-- ==== Sys2Proof/Tests/Slice0.lean ====
section
/-!
SUPPORT. Tests of the model. Expected results come from spec/: the encodings from 30_encoding.md R81 and R88, the
one-step results from the vectors of 95_test_vectors.md (their ids stand in the docstrings). The `witness_` theorems
show that the hypotheses of each statement of Certificates/Slice0/Obligations.lean are met together, at the edges of
their ranges.
-/

namespace Sys2Proof.Tests

open Sys2Proof Sys2Proof.Machine

/-! ## Helpers -/

/-- Bytes placed from an address up. -/
def place (s : State) (a : Nat) (bytes : List Byte) : State :=
  match bytes with
  | [] => s
  | b :: rest => place (s.placeByte a b) (a + 1) rest

/-- Registers set one after another. -/
def withRegs (s : State) (rs : List (Fin 8 × Byte)) : State :=
  match rs with
  | [] => s
  | r :: rest => withRegs (s.setReg r.1 r.2) rest

/-- The reset state with `pc`, the bytes at `pc` and some registers set: the "before" of a vector. -/
def start (pc : Nat) (bytes : List Byte) (rs : List (Fin 8 × Byte)) : State :=
  withRegs (place { State.reset with pc := BitVec.ofNat 9 pc } pc bytes) rs

/-- The outcome is a next state of which `p` holds. -/
def nextIs (r : Result) (p : State → Bool) : Bool :=
  match r with
  | .next t => p t
  | .fault _ => false
  | .refused _ => false

/-- The outcome is the start state with exactly this fault entered, as a vector writes `Kind(info) at pc=p`. -/
def faultIs (s : State) (kind : ErrorKind) (info : Nat) : Bool :=
  nextIs (step s) (fun t => decide (t = s.withFault kind info))

/-! ## WellFormed refuses what R92 calls illegal -/

theorem test_wellFormed_refuses_bad_index :
    (Instr.ldi 8#8 0#8).wellFormed = false ∧ (Instr.prn 255#8).wellFormed = false ∧
    (Instr.mul 8#8 0#8).wellFormed = false ∧ (Instr.mul 0#8 8#8).wellFormed = false ∧
    (Instr.add 9#8 0#8).wellFormed = false ∧ (Instr.add 1#8 200#8).wellFormed = false ∧
    (Instr.push 9#8).wellFormed = false ∧ (Instr.pop 8#8).wellFormed = false ∧
    (Instr.call 16#8).wellFormed = false := by decide

theorem test_wellFormed_admits_every_immediate_and_r7 :
    (Instr.ldi 7#8 255#8).wellFormed = true ∧ (Instr.mul 7#8 7#8).wellFormed = true ∧ Instr.ret.wellFormed = true := by
  decide

/-! ## Every constructor decoded from a word written out from R81 and R88 (first byte rightmost) -/

theorem test_decode_hlt : decodeTableWord 8 0b00000001 = some .hlt := by decide
theorem test_decode_ldi : decodeTableWord 24 0b11110000_00000011_10000010 = some (.ldi 3#8 0xF0#8) := by decide
theorem test_decode_prn : decodeTableWord 16 0b00000101_01000111 = some (.prn 5#8) := by decide
theorem test_decode_mul : decodeTableWord 24 0b00000010_00000001_10100010 = some (.mul 1#8 2#8) := by decide
theorem test_decode_add : decodeTableWord 24 0b00000100_00000011_10100000 = some (.add 3#8 4#8) := by decide
theorem test_decode_push : decodeTableWord 16 0b00000110_01000101 = some (.push 6#8) := by decide
theorem test_decode_pop : decodeTableWord 16 0b00000111_01000110 = some (.pop 7#8) := by decide
theorem test_decode_call : decodeTableWord 16 0b00000001_01010000 = some (.call 1#8) := by decide
theorem test_decode_ret : decodeTableWord 8 0b00010001 = some .ret := by decide

/-- R90: 247 of the 256 byte values are illegal under the defaults. -/
theorem test_247_illegal_opcodes :
    ((List.range 256).filter (fun n => (findOp defaultOpc (BitVec.ofNat 8 n)).isNone)).length = 247 := by
  decide +kernel

theorem test_encode_add : encode defaultOpc (.add 3#8 4#8) = [0xA0#8, 0x03#8, 0x04#8] := by decide
theorem test_decodeBytes_truncated : decodeBytes defaultOpc [0x82#8, 0x00#8] = .error .truncated := by rfl

/-! ## One step (spec/95_test_vectors.md section 2) -/

/-- V-HLT-2. -/
theorem test_hlt_at_253 :
    nextIs (step (start 253 [0x01] [])) (fun t => t.state == .halted && t.pc == 253#9) = true := by decide
/-- V-HLT-5. -/
theorem test_hlt_ignores_operands :
    nextIs (step (start 0 [0x01, 0xFF, 0xFF] [])) (fun t => t.state == .halted && t.pc == 0#9) = true := by decide
/-- V-HLT-4. -/
theorem test_fetch_fault_at_255 : faultIs (start 255 [0x01] []) .outOfBounds 256 = true := by decide
/-- V-UNK-3. -/
theorem test_unknown_opcode : faultIs (start 0 [0xA1, 0x00, 0x01] []) .unknownOpcode 0xA1 = true := by decide
/-- V-END-1. -/
theorem test_halted_is_absorbing :
    nextIs (step { start 0 [0x82, 0x00, 0x05] [] with state := .halted })
      (fun t => decide (t = { start 0 [0x82, 0x00, 0x05] [] with state := .halted })) = true := by decide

+---+

▸ Exercise requirements: Restate the listing exactly, starting at its first line and ending at the line where "match rs with" occurs; include both and no other lines.

▸ Completed exercise:
-- ==== Sys2Proof/Tests/Slice0.lean ====
section
/-!
SUPPORT. Tests of the model. Expected results come from spec/: the encodings from 30_encoding.md R81 and R88, the
one-step results from the vectors of 95_test_vectors.md (their ids stand in the docstrings). The `witness_` theorems
show that the hypotheses of each statement of Certificates/Slice0/Obligations.lean are met together, at the edges of
their ranges.
-/

namespace Sys2Proof.Tests

open Sys2Proof Sys2Proof.Machine

/-! ## Helpers -/

/-- Bytes placed from an address up. -/
def place (s : State) (a : Nat) (bytes : List Byte) : State :=
  match bytes with
  | [] => s
  | b :: rest => place (s.placeByte a b) (a + 1) rest

/-- Registers set one after another. -/
def withRegs (s : State) (rs : List (Fin 8 × Byte)) : State :=
  match rs with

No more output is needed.